Assigned task. Once the line holding "block keeps. -/" is found in the listing below, write it out and each later line exactly, up to and including the one holding "### Accesses -/".

=== Section Start ===

theorem inStep_row_reset (k : Pair) : (Block.reset.row k).InStep k := by
  simp [row_reset, PairRow.InStep]

theorem fromTranslation_row_reset (k : Pair) : (Block.reset.row k).FromTranslation k := by
  simp [row_reset, PairRow.FromTranslation]

/-- A completed command keeps a pair in step: it drops the mark with the record, or writes both coefficients from it. -/
theorem RowEffect.inStep {i : Instr} {b : Block} {k : Pair} {r : PairRow} (he : RowEffect i b k r)
    (hb : (b.row k).InStep k) : r.InStep k := by
  cases he with
  | kept h => rwa [h]
  | deposited _ _ _ _ _ _ _ _ h | cleared _ h => simp [h, PairRow.InStep]
  | translated m a _ hp h =>
    obtain ⟨hd, hm, ha⟩ := translatePair_eq_ok.1 hp
    rw [h]
    exact fun _ => ⟨hd, m, a, hm, ha, rfl, rfl⟩

/-- A completed command writes no coefficient but a translation's. -/
theorem RowEffect.fromTranslation {i : Instr} {b : Block} {k : Pair} {r : PairRow} (he : RowEffect i b k r)
    (hb : (b.row k).FromTranslation k) : r.FromTranslation k := by
  cases he with
  | kept h | deposited _ _ _ _ _ _ _ _ h | cleared _ h => rw [h]; exact hb
  | translated m a _ hp h =>
    obtain ⟨-, hm, ha⟩ := translatePair_eq_ok.1 hp
    rw [h]
    exact ⟨.inr ⟨_, m, hm, rfl⟩, .inr ⟨_, _, a, ha, rfl⟩⟩

/-! ### The block and the machine -/

theorem blockInv_reset : BlockInv Block.reset where
  inStep k := inStep_row.1 (inStep_row_reset k)
  fromTranslation k := fromTranslation_row.1 (fromTranslation_row_reset k)
  errflags := ⟨rfl, rfl, rfl⟩
  lasterr := by simp [LasterrLegal, Block.reset]

/-- A write to a register stores neither into the pairs nor into `LASTERR`, and a W1C sets no flag. -/
theorem blockInv_writeReg {b : Block} (h : BlockInv b) (v : Word) (r : Reg) : BlockInv (writeReg b v r) where
  inStep k := by rw [← inStep_row, row_writeReg]; exact h.inStep k
  fromTranslation k := by rw [← fromTranslation_row, row_writeReg]; exact h.fromTranslation k
  errflags := by
    by_cases hr : r = .errflags
    · subst hr; exact errflagsHardwired_clearErrflags v h.errflags
    · rw [ErrflagsHardwired, writeReg_errflags_of_ne b v hr]; exact h.errflags
  lasterr := by rw [LasterrLegal, writeReg_lasterr]; exact h.lasterr

/-- A completed command keeps the invariant of the block. -/
theorem blockInv_complete {i : Instr} {b b' : Block} (h : BlockInv b) (he : effect i b = .ok b') :
    BlockInv { b' with lasterr := 0 } where
  inStep k := inStep_row.1 ((row_of_effect_ok he k).inStep (h.inStep k))
  fromTranslation k := fromTranslation_row.1 ((row_of_effect_ok he k).fromTranslation (h.fromTranslation k))
  errflags := by
    obtain ⟨-, -, hf⟩ := effect_ok_frame he
    rw [ErrflagsHardwired, hf]
    exact h.errflags
  lasterr := by simp [LasterrLegal]

/-- An error this block raises keeps the invariant of the block. -/
theorem blockInv_raise {e : ErrorKind} {b : Block} (h : BlockInv b)
    (he : e ≠ .transferStartFailure ∧ e ≠ .deviceNotReady) : BlockInv (raise e b) where
  inStep := h.inStep
  fromTranslation := h.fromTranslation
  errflags := errflagsHardwired_raise he h.errflags
  lasterr := by cases e <;> simp_all [LasterrLegal, errorCode]

/-- Every step keeps the invariant of the block. -/
theorem blockInv_step {s t : State} (hs : BlockInv s.block) (h : step s = .next t) : BlockInv t.block := by
  cases step_change h with
  | kept hb _ => rw [hb]; exact hs
  | reset _ hb => rw [hb]; exact blockInv_reset
  | stored r v _ _ hb _ => rw [hb]; exact blockInv_writeReg hs v r
  | completed _ _ _ he hb _ => rw [hb]; exact blockInv_complete hs he
  | raised _ _ _ _ he hb _ => rw [hb]; exact blockInv_raise hs he

/-- While the reset input is asserted, every step leaves the block at its reset values (R170). -/
theorem held_step {s t : State} (hs : s.resetLine = true → s.block = Block.reset) (h : step s = .next t)
    (ht : t.resetLine = true) : t.block = Block.reset := by
  cases step_change h with
  | kept hb hr => rw [hb]; exact hs (hr ▸ ht)
  | reset _ hb => exact hb
  | stored _ _ _ _ _ hr | completed _ _ _ _ _ hr | raised _ _ _ _ _ _ hr => simp [hr] at ht

/-- Settles O9: R26 (b) and (c) by the row of each pair, the rest by what each writer of the block keeps. -/
theorem stepKeepsInvariant : Obligations.StepKeepsInvariant :=
  fun _ _ hs h => ⟨blockInv_step hs.block h, held_step hs.held h⟩

/-- Settles O8. -/
theorem resetSatisfiesInvariant : Obligations.ResetSatisfiesInvariant :=
  ⟨blockInv_reset, fun h => by simp [State.reset] at h⟩

/-- Settles O7. -/
theorem resetValues : Obligations.ResetValues := by
  refine ⟨rfl, rfl, rfl, rfl, rfl, rfl, fun c => ?_, fun k => ?_, by decide⟩
  · match c with
    | 0 | 1 => rfl
  · match k with
    | 0 | 1 | 2 | 3 => exact ⟨rfl, rfl, rfl, rfl, rfl, rfl⟩

end Sys2Proof.Machine
end

section
/-! PROOFS. Which accesses read and change what: the read views, the results and flags, and who writes each element
(R11 to R21). -/

namespace Sys2Proof.Machine

open Sys2Proof.Safety

/-! ### Accesses -/

/-- Settles O5: the port hands the word of a `CMD` write to the decoder. -/
theorem stepRunsTheDecodedCommand : Obligations.StepRunsTheDecodedCommand := by
  intro s w i rest hr hp hd
  rw [step_cmdWrite hr hp, execWord, hd]

/-- Settles O12, by the bits of the status word. -/
theorem statusReadsItsFields : Obligations.StatusReadsItsFields := by
  intro s rest
  have hro : Reg.status ≠ .cmd := by decide
  refine ⟨⟨statusWord s.block, step_read s .status rest, ?_⟩, fun d => step_write s hro d rest,
    step_read State.reset .status rest⟩
  exact ⟨extractLsb'_statusWord_lasterr _, getLsbD_statusWord_rvalid _, extractLsb'_statusWord_gap _,
    fun k => ⟨getLsbD_statusWord_caldef _ k, getLsbD_statusWord_coefv _ k⟩, extractLsb'_statusWord_high _⟩

/-- Settles O13, by the bits of the two views. -/
theorem errflagsAndGainRead : Obligations.ErrflagsAndGainRead := by
  intro s rest
  refine ⟨_, _, step_read s .errflags rest, step_read s .gain rest, fun n => ?_, ?_, fun hs => ?_,
    getLsbD_gainWord s.block 0, getLsbD_gainWord s.block 1, extractLsb'_gainWord_high s.block⟩
  · have hn : n.val < 32 := by omega
    rw [← getLsbD_errflagsView]
    simp [readReg, hn]
  · ext n hn
    simp [readReg]
  · rw [readReg, errflagsView_of_hardwired hs.block.errflags]
    exact BitVec.eq_of_toNat_eq (by simp)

=== Section End ===

Task solution.
/-- Settles O9: R26 (b) and (c) by the row of each pair, the rest by what each writer of the block keeps. -/
theorem stepKeepsInvariant : Obligations.StepKeepsInvariant :=
  fun _ _ hs h => ⟨blockInv_step hs.block h, held_step hs.held h⟩

/-- Settles O8. -/
theorem resetSatisfiesInvariant : Obligations.ResetSatisfiesInvariant :=
  ⟨blockInv_reset, fun h => by simp [State.reset] at h⟩

/-- Settles O7. -/
theorem resetValues : Obligations.ResetValues := by
  refine ⟨rfl, rfl, rfl, rfl, rfl, rfl, fun c => ?_, fun k => ?_, by decide⟩
  · match c with
    | 0 | 1 => rfl
  · match k with
    | 0 | 1 | 2 | 3 => exact ⟨rfl, rfl, rfl, rfl, rfl, rfl⟩

end Sys2Proof.Machine
end

section
/-! PROOFS. Which accesses read and change what: the read views, the results and flags, and who writes each element
(R11 to R21). -/

namespace Sys2Proof.Machine

open Sys2Proof.Safety

/-! ### Accesses -/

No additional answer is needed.